-- ==== Sys2Proof/Machine/State.lean ====
section
/-! DEFINITION. The state of one instance (10_state.md), why a command ends early, and reset (R39, R300, R301).
Section numbers R<n> are the spec's; "assumption n" is notes/assumptions/n.md. -/

namespace Sys2Proof.Machine

open Sys2Proof

/-! ## Units -/

/-- R27: the bit-stream packer. The bits held are `acc[cnt−1:0]`, oldest highest. -/
structure BW where
  acc : Byte
  cnt : Fin 8
  deriving DecidableEq, Repr

/-- R28: the bit-stream unpacker. The bits not yet returned are `cur[rem−1:0]`. -/
structure BR where
  cur : Byte
  rem : Fin 9
  eof : Bool
  deriving DecidableEq, Repr

/-- R30: the frequency table and the cumulative table. -/
structure FM where
  freq : Vector Word 257
  cum  : Vector Word 258
  deriving DecidableEq, Repr

/-- R31: an entry of the node arena. -/
structure Node where
  freq  : Nat
  sym   : BitVec 9
  left  : NodeIdx
  right : NodeIdx
  deriving DecidableEq, Repr

/-- R31, R32: the node arena, the tree's registers and the code table. -/
structure HF where
  node : Vector Node 513
  n    : BitVec 10
  root : NodeIdx
  walk : NodeIdx
  len  : Vector (BitVec 9) 257
  bits : Vector (BitVec 256) 257
  deriving DecidableEq, Repr

/-- R33: the arithmetic coder. The values of the three 64-bit containers are below `2^32` (assumption 10). -/
structure AC where
  low   : Word
  high  : Word
  code  : Word
  pend  : Nat
  zfill : Fin 33
  deriving DecidableEq, Repr

/-- R34: the range coder. -/
structure RC where
  low   : Word
  high  : Word
  code  : Word
  zfill : Fin 5
  deriving DecidableEq, Repr

/-- R35: the run-length encoder. -/
structure RL where
  cur : Byte
  cnt : Word
  deriving DecidableEq, Repr

/-! ## The environment's side -/

/-- 20_memory.md R60: the byte source and its cursor. -/
structure Src where
  data : List Byte
  pos  : Nat
  deriving DecidableEq, Repr

/-- R60: the byte sink. `cap` is `SINK_CAP` (R10, D7), `none` for ∞ (assumption 7). -/
structure Snk where
  data : List Byte
  cap  : Option Nat
  deriving DecidableEq, Repr

/-- 30_encoding.md R98: the tag of a result, 0 `NONE`, 1 `VAL`, 2 `CEOF`. -/
inductive Tag where
  | none
  | val
  | ceof
  deriving DecidableEq, Repr

/-- R98: the two bits of a tag on the result port. -/
def Tag.code : Tag → BitVec 2
  | .none => 0
  | .val => 1
  | .ceof => 2

/-- R98: the triple on the result port. -/
structure Response where
  status : StatusCode
  tag    : Tag
  val    : Word
  deriving DecidableEq, Repr

/-- The state of one instance and of what the environment attached to it. `cmd` and `resp` are the command port and the
result port (R98; assumptions 1 and 4). -/
structure State where
  status : StatusCode
  bw     : BW
  br     : BR
  fm     : FM
  hf     : HF
  ac     : AC
  rc     : RC
  rl     : RL
  src    : Src
  snk    : Snk
  cmd    : List Byte
  resp   : Option Response
  deriving DecidableEq, Repr

/-! ## How an operation ends -/

/-- 60_exceptions.md R270: the error kinds. -/
inductive ErrorKind where
  | truncation
  | badMagic
  | badHeader
  | corruptStream
  | sinkFailure
  | domainFault
  | badCommand
  deriving DecidableEq, Repr

/-- R16: what a `return` puts on the result port. -/
inductive Reply where
  | none
  | val (v : Word)
  | ceof
  deriving DecidableEq, Repr

/-- How an operation ends before its `return`. -/
inductive Stop where
  /-- R15: `raise K`. -/
  | raise (k : ErrorKind)
  /-- A loop has used up the model's bound on its turns (assumption 12). -/
  | loopBound
  deriving DecidableEq, Repr

/-- The reasons the MODEL stops with a fault. The errors of the spec are not among them: a raised error is a next state
(R280), and so is a refused command (R281). -/
inductive Fault where
  /-- Raised by a command one of whose loops has used up the model's bound on its turns. The spec says that every operation
  terminates on every input (R319), and the bounds are chosen so that no command reaches them; the certificate states it.
  Safe: the model would stop where the hardware goes on. -/
  | loopBound
  deriving DecidableEq, Repr

/-- The reasons the model refuses an instruction. -/
inductive Refusal where
  /-- Answered by `exec`'s arm for an instruction that has no meaning yet; no arm of this model uses it. Safe. -/
  | notModelled (mnemonic : String)
  deriving DecidableEq, Repr

/-! ## Reset (R39, R300, R301) -/

/-- R39: `BW.acc = 0`, `BW.cnt = 0`. -/
def BW.reset : BW := ⟨0, 0⟩

/-- R39: `BR.cur = 0`, `BR.rem = 0`, `BR.eof = 0`. -/
def BR.reset : BR := ⟨0, 0, false⟩

/-- R39: both tables all 0. -/
def FM.reset : FM := ⟨Vector.replicate 257 0, Vector.replicate 258 0⟩

/-- DESIGN CHOICE (assumption 9): what an arena entry holds that nothing has written. -/
def Node.blank : Node := ⟨0, 0, Config.null, Config.null⟩

/-- R39: no tree, no codes; the arena's contents are unspecified (assumption 9). -/
def HF.reset : HF :=
  ⟨Vector.replicate 513 Node.blank, 0, Config.null, Config.null, Vector.replicate 257 0, Vector.replicate 257 0⟩

/-- R39: the whole interval. -/
def AC.reset : AC := ⟨0, 0xFFFFFFFF, 0, 0, 0⟩

/-- R39: the whole interval. -/
def RC.reset : RC := ⟨0, 0xFFFFFFFF, 0, 0⟩

/-- R39: no run open. -/
def RL.reset : RL := ⟨0, 0⟩

/-- R301: an instance right after the environment attached a source with these bytes, at position 0, and an empty sink of
this capacity, and applied the hardware reset. Nothing is on the command port, nothing has been answered. -/
def State.attach (data : List Byte) (cap : Option Nat) : State :=
  { status := 0, bw := .reset, br := .reset, fm := .reset, hf := .reset, ac := .reset, rc := .reset, rl := .reset,
    src := ⟨data, 0⟩, snk := ⟨[], cap⟩, cmd := [], resp := none }

/-- The machine right after reset: no source bytes and an unbounded sink (DESIGN CHOICE, assumptions 6 and 7). -/
def State.reset : State := State.attach [] none

end Sys2Proof.Machine
end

Exercise details: Go through the data and retype all of it exactly.

Response area:
-- ==== Sys2Proof/Machine/State.lean ====
section
/-! DEFINITION. The state of one instance (10_state.md), why a command ends early, and reset (R39, R300, R301).
Section numbers R<n> are the spec's; "assumption n" is notes/assumptions/n.md. -/

namespace Sys2Proof.Machine

open Sys2Proof

/-! ## Units -/

/-- R27: the bit-stream packer. The bits held are `acc[cnt−1:0]`, oldest highest. -/
structure BW where
  acc : Byte
  cnt : Fin 8
  deriving DecidableEq, Repr

/-- R28: the bit-stream unpacker. The bits not yet returned are `cur[rem−1:0]`. -/
structure BR where
  cur : Byte
  rem : Fin 9
  eof : Bool
  deriving DecidableEq, Repr

/-- R30: the frequency table and the cumulative table. -/
structure FM where
  freq : Vector Word 257
  cum  : Vector Word 258
  deriving DecidableEq, Repr

/-- R31: an entry of the node arena. -/
structure Node where
  freq  : Nat
  sym   : BitVec 9
  left  : NodeIdx
  right : NodeIdx
  deriving DecidableEq, Repr

/-- R31, R32: the node arena, the tree's registers and the code table. -/
structure HF where
  node : Vector Node 513
  n    : BitVec 10
  root : NodeIdx
  walk : NodeIdx
  len  : Vector (BitVec 9) 257
  bits : Vector (BitVec 256) 257
  deriving DecidableEq, Repr

/-- R33: the arithmetic coder. The values of the three 64-bit containers are below `2^32` (assumption 10). -/
structure AC where
  low   : Word
  high  : Word
  code  : Word
  pend  : Nat
  zfill : Fin 33
  deriving DecidableEq, Repr

/-- R34: the range coder. -/
structure RC where
  low   : Word
  high  : Word
  code  : Word
  zfill : Fin 5
  deriving DecidableEq, Repr

/-- R35: the run-length encoder. -/
structure RL where
  cur : Byte
  cnt : Word
  deriving DecidableEq, Repr

/-! ## The environment's side -/

/-- 20_memory.md R60: the byte source and its cursor. -/
structure Src where
  data : List Byte
  pos  : Nat
  deriving DecidableEq, Repr

/-- R60: the byte sink. `cap` is `SINK_CAP` (R10, D7), `none` for ∞ (assumption 7). -/
structure Snk where
  data : List Byte
  cap  : Option Nat
  deriving DecidableEq, Repr

/-- 30_encoding.md R98: the tag of a result, 0 `NONE`, 1 `VAL`, 2 `CEOF`. -/
inductive Tag where
  | none
  | val
  | ceof
  deriving DecidableEq, Repr

/-- R98: the two bits of a tag on the result port. -/
def Tag.code : Tag → BitVec 2
  | .none => 0
  | .val => 1
  | .ceof => 2

/-- R98: the triple on the result port. -/
structure Response where
  status : StatusCode
  tag    : Tag
  val    : Word
  deriving DecidableEq, Repr

/-- The state of one instance and of what the environment attached to it. `cmd` and `resp` are the command port and the
result port (R98; assumptions 1 and 4). -/
structure State where
  status : StatusCode
  bw     : BW
  br     : BR
  fm     : FM
  hf     : HF
  ac     : AC
  rc     : RC
  rl     : RL
  src    : Src
  snk    : Snk
  cmd    : List Byte
  resp   : Option Response
  deriving DecidableEq, Repr

/-! ## How an operation ends -/

/-- 60_exceptions.md R270: the error kinds. -/
inductive ErrorKind where
  | truncation
  | badMagic
  | badHeader
  | corruptStream
  | sinkFailure
  | domainFault
  | badCommand
  deriving DecidableEq, Repr

/-- R16: what a `return` puts on the result port. -/
inductive Reply where
  | none
  | val (v : Word)
  | ceof
  deriving DecidableEq, Repr

/-- How an operation ends before its `return`. -/
inductive Stop where
  /-- R15: `raise K`. -/
  | raise (k : ErrorKind)
  /-- A loop has used up the model's bound on its turns (assumption 12). -/
  | loopBound
  deriving DecidableEq, Repr

/-- The reasons the MODEL stops with a fault. The errors of the spec are not among them: a raised error is a next state
(R280), and so is a refused command (R281). -/
inductive Fault where
  /-- Raised by a command one of whose loops has used up the model's bound on its turns. The spec says that every operation
  terminates on every input (R319), and the bounds are chosen so that no command reaches them; the certificate states it.
  Safe: the model would stop where the hardware goes on. -/
  | loopBound
  deriving DecidableEq, Repr

/-- The reasons the model refuses an instruction. -/
inductive Refusal where
  /-- Answered by `exec`'s arm for an instruction that has no meaning yet; no arm of this model uses it. Safe. -/
  | notModelled (mnemonic : String)
  deriving DecidableEq, Repr

/-! ## Reset (R39, R300, R301) -/

/-- R39: `BW.acc = 0`, `BW.cnt = 0`. -/
def BW.reset : BW := ⟨0, 0⟩

/-- R39: `BR.cur = 0`, `BR.rem = 0`, `BR.eof = 0`. -/
def BR.reset : BR := ⟨0, 0, false⟩

/-- R39: both tables all 0. -/
def FM.reset : FM := ⟨Vector.replicate 257 0, Vector.replicate 258 0⟩

/-- DESIGN CHOICE (assumption 9): what an arena entry holds that nothing has written. -/
def Node.blank : Node := ⟨0, 0, Config.null, Config.null⟩

/-- R39: no tree, no codes; the arena's contents are unspecified (assumption 9). -/
def HF.reset : HF :=
  ⟨Vector.replicate 513 Node.blank, 0, Config.null, Config.null, Vector.replicate 257 0, Vector.replicate 257 0⟩

/-- R39: the whole interval. -/
def AC.reset : AC := ⟨0, 0xFFFFFFFF, 0, 0, 0⟩

/-- R39: the whole interval. -/
def RC.reset : RC := ⟨0, 0xFFFFFFFF, 0, 0⟩

/-- R39: no run open. -/
def RL.reset : RL := ⟨0, 0⟩

/-- R301: an instance right after the environment attached a source with these bytes, at position 0, and an empty sink of
this capacity, and applied the hardware reset. Nothing is on the command port, nothing has been answered. -/
def State.attach (data : List Byte) (cap : Option Nat) : State :=
  { status := 0, bw := .reset, br := .reset, fm := .reset, hf := .reset, ac := .reset, rc := .reset, rl := .reset,
    src := ⟨data, 0⟩, snk := ⟨[], cap⟩, cmd := [], resp := none }

/-- The machine right after reset: no source bytes and an unbounded sink (DESIGN CHOICE, assumptions 6 and 7). -/
def State.reset : State := State.attach [] none

end Sys2Proof.Machine
end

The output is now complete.